Drilling rigs are complex installations that include the equipment needed to drill various types of wells such as water wells, oil wells, or natural gas extraction wells. As is well known, drilling rigs can be mobile or more permanent land or marine-based structures that incorporate many different pieces of equipment. Generally, modern land-based drilling rigs are smaller and more mobile in order to address the increasing need for frequent relocation to new drilling sites.
In the oil and gas industry, drilling rigs have various speed and power requirements for different stages of the drilling process namely during downhole movement when a drill string is being lowered or pushed to the drilling face, during drilling itself and during tripping when the drill string is being lifted to surface.

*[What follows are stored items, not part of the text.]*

-- ==== Sys2Proof/Machine/Dfr.lean ====
section
/-! DEFINITION. DFR, the sub-block deframer, and the instructions SB.TERM and SB.DATA (spec/40_deframer.md). -/

namespace Sys2Proof.Machine

/-- The deframer has reported truncation and stays unusable (R132, R133). -/
def dfrTrunc (c : Cause) (s : State) : State := { s with dfr := { s.dfr with st := .trunc c } }

/-- The same for a short payload, which also empties the buffer (R133). -/
def dfrTruncPayload (s : State) : State := { s with dfr := { len := 0, pos := 0, st := .trunc .sbPayload } }

/-- `DFR.OPEN` (R131). -/
def dfrOpen (s : State) : State := { s with dfr := { len := 0, pos := 0, st := .active } }

/-- The terminator inside `DFR.FILL` (R134). -/
def dfrTerm (s : State) : State := { s with dfr := { len := 0, pos := 0, st := .eof } }

/-- The payload loop of `DFR.FILL`: `k` bytes still to come, the next one for cell `i` (R133). -/
def dfrPayload : Nat → Nat → State → Res Unit
  | 0, _, s => .ok () s
  | k + 1, i, s =>
    match inRead s with
    | (.fail, s') => .raised .inRead (dfrTrunc .inRead s')
    | (.eos, s') => .raised .sbPayload (dfrTruncPayload s')
    | (.byte b, s') => dfrPayload k (i + 1) { s' with dfrbuf := Memory.write s'.dfrbuf i b }

/-- `DFR.FILL` after a length byte `len` other than 0 (R133). -/
def dfrLoad (len : Byte) (s : State) : Res Unit :=
  Res.bind (dfrPayload len.toNat 0 s)
    (fun _ s' => .ok () { s' with dfr := { s'.dfr with len := len.toNat, pos := 0 } })

/-- `DFR.FILL` up to its length byte (R133). -/
def dfrLength (s : State) : Res Byte :=
  match inRead s with
  | (.fail, s') => .raised .inRead (dfrTrunc .inRead s')
  | (.eos, s') => .raised .sbLength (dfrTrunc .sbLength s')
  | (.byte b, s') => .ok b s'

/-- `DFR.FILL` whole: `true` is `DATA`, `false` is `EOF` (R133, R134). -/
def dfrFill (s : State) : Res Bool :=
  Res.bind (dfrLength s) (fun len s' =>
    if len = 0 then .ok false (dfrTerm s') else Res.bind (dfrLoad len s') (fun _ s'' => .ok true s''))

/-- The answers of a read request (R130). -/
inductive DfrAns where
  | data (bs : List Byte)
  | eof
  /-- a buffered cell holds no value: in no state a run reaches -/
  | noValue
  deriving DecidableEq, Repr

/-- The last lines of `DFR.READ`: at most `n` bytes of the current sub-block (R132, R139). -/
def dfrTake (n : Nat) (s : State) : Res DfrAns :=
  match dfrSlice s s.dfr.pos (min n (s.dfr.len - s.dfr.pos)) with
  | some bs => .ok (.data bs) { s with dfr := { s.dfr with pos := s.dfr.pos + min n (s.dfr.len - s.dfr.pos) } }
  | none => .ok .noValue s

/-- `DFR.READ(n)` (R132). -/
def dfrRead (n : Nat) (s : State) : Res DfrAns :=
  match s.dfr.st with
  | .eof => .ok .eof s
  | .trunc c => .raised c s
  | .active =>
    if n = 0 then .ok (.data []) s
    else if s.dfr.pos = s.dfr.len then
      Res.bind (dfrFill s) (fun got s' => if got then dfrTake n s' else .ok .eof s')
    else dfrTake n s

/-- SB.TERM (R134). The cursor already stands after the length byte. -/
def execSbTerm (s : State) : Host.Outcome State Fault Refusal := .next (dfrTerm s)

/-- SB.DATA (R133). The cursor already stands after the length byte. -/
def execSbData (len : Byte) (s : State) : Host.Outcome State Fault Refusal := .next (settle (dfrLoad len s))

end Sys2Proof.Machine
end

The equipment used on the drilling rig for raising and lowering a drill string and for conducting drilling has evolved over the years. A conventional “draw-works” is the primary machinery used to hoist and to lower the drill string of a drilling rig. The main function of a draw-works is to provide a means of raising and lowering the traveling blocks of the drilling rig. A conventional draw-works consists of five main parts: the drum, the motor(s), the reduction gear, the brake, and the auxiliary brake. The motors can be AC or DC-motors, or the draw-works may be connected directly to diesel engines using metal chain-like belts. This arrangement can provide a number of gears for hoisting and lowering a drill string, which can be selected according to the various power requirements of different stages of operation of a drilling rig.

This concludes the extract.